AIM OF THE TASK: Within the material below, find each line bearing the word "filter" and present it.

RECORDS FOR THE EXERCISE:

/-- A tab's live-ticket count goes up (R10). -/
def State.raiseLive (s : State) (t k : Nat) : State := s.setDir t { s.dir t with live := (s.dir t).live + k }

/-- A tab's live-ticket count falls by 1 (R10). -/
def State.lowerLive (s : State) (t : Nat) : State := s.setDir t { s.dir t with live := (s.dir t).live - 1 }

/-! ### Places (R69 to R72) -/

/-- A place found for a new ticket (R69, R70): its target station, and the target's queue or the overflow list. -/
structure Place where
  target  : Port
  inQueue : Bool
  deriving DecidableEq, Repr

/-- The length of a station's queue, with the tickets already given places in it earlier in the same order (R69). -/
def State.queueLength (s : State) (done : List Place) (p : Port) : Nat :=
  (s.station p).queue.length + (done.filter (fun d => d.inQueue && d.target = p)).length

/-- The target of a new ticket for a station (R69). -/
def State.target (s : State) (done : List Place) (p : Port) : Port :=
  match s.readyAlternate p with
  | none => p
  | some a =>
    if (s.station p).ready then
      if (s.station p).balance && s.queueLength done a < s.queueLength done p then a else p
    else a

/-- The place of a new ticket for a station, or none (R69, R70). -/
def State.findPlace (s : State) (done : List Place) (p : Port) : Option Place :=
  let target := s.target done p
  if s.queueLength done target < 24 then some { target := target, inQueue := true }
  else if s.overflow.length + (done.filter (fun d => !d.inQueue)).length < 48 then
    some { target := target, inQueue := false }
  else none

/-- A ticket enters a queue by its rush flag (R71): a rush ticket directly after the last rush ticket, or at the head if there is
none; any other ticket at the tail. -/
def enterQueue (queue : List Ticket) (t : Ticket) : List Ticket :=
  if t.rush then
    let behind := (queue.reverse.takeWhile (fun x => !x.rush)).length
    queue.take (queue.length - behind) ++ t :: queue.drop (queue.length - behind)
  else queue ++ [t]

/-- A ticket joins a station's queue (R71). -/
def State.joinQueue (s : State) (p : Port) (t : Ticket) : State :=
  s.setStation p { s.station p with queue := enterQueue (s.station p).queue t }

/-- A new ticket is created at its place (R68). -/
def State.placeTicket (s : State) (place : Place) (t : Ticket) : State :=
  if place.inQueue then s.joinQueue place.target t else { s with overflow := s.overflow ++ [t] }

/-- An overflow ticket of a DARK station whose alternate counts and is READY is re-targeted to it (R91, R65). -/
def State.retargeted (s : State) (t : Ticket) : Ticket :=
  if (s.station t.station).ready then t
  else match s.readyAlternate t.station with
    | none => t
    | some a => { t with station := a, everTransmitted := false }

ANSWER AREA:
  (s.station p).queue.length + (done.filter (fun d => d.inQueue && d.target = p)).length
  else if s.overflow.length + (done.filter (fun d => !d.inQueue)).length < 48 then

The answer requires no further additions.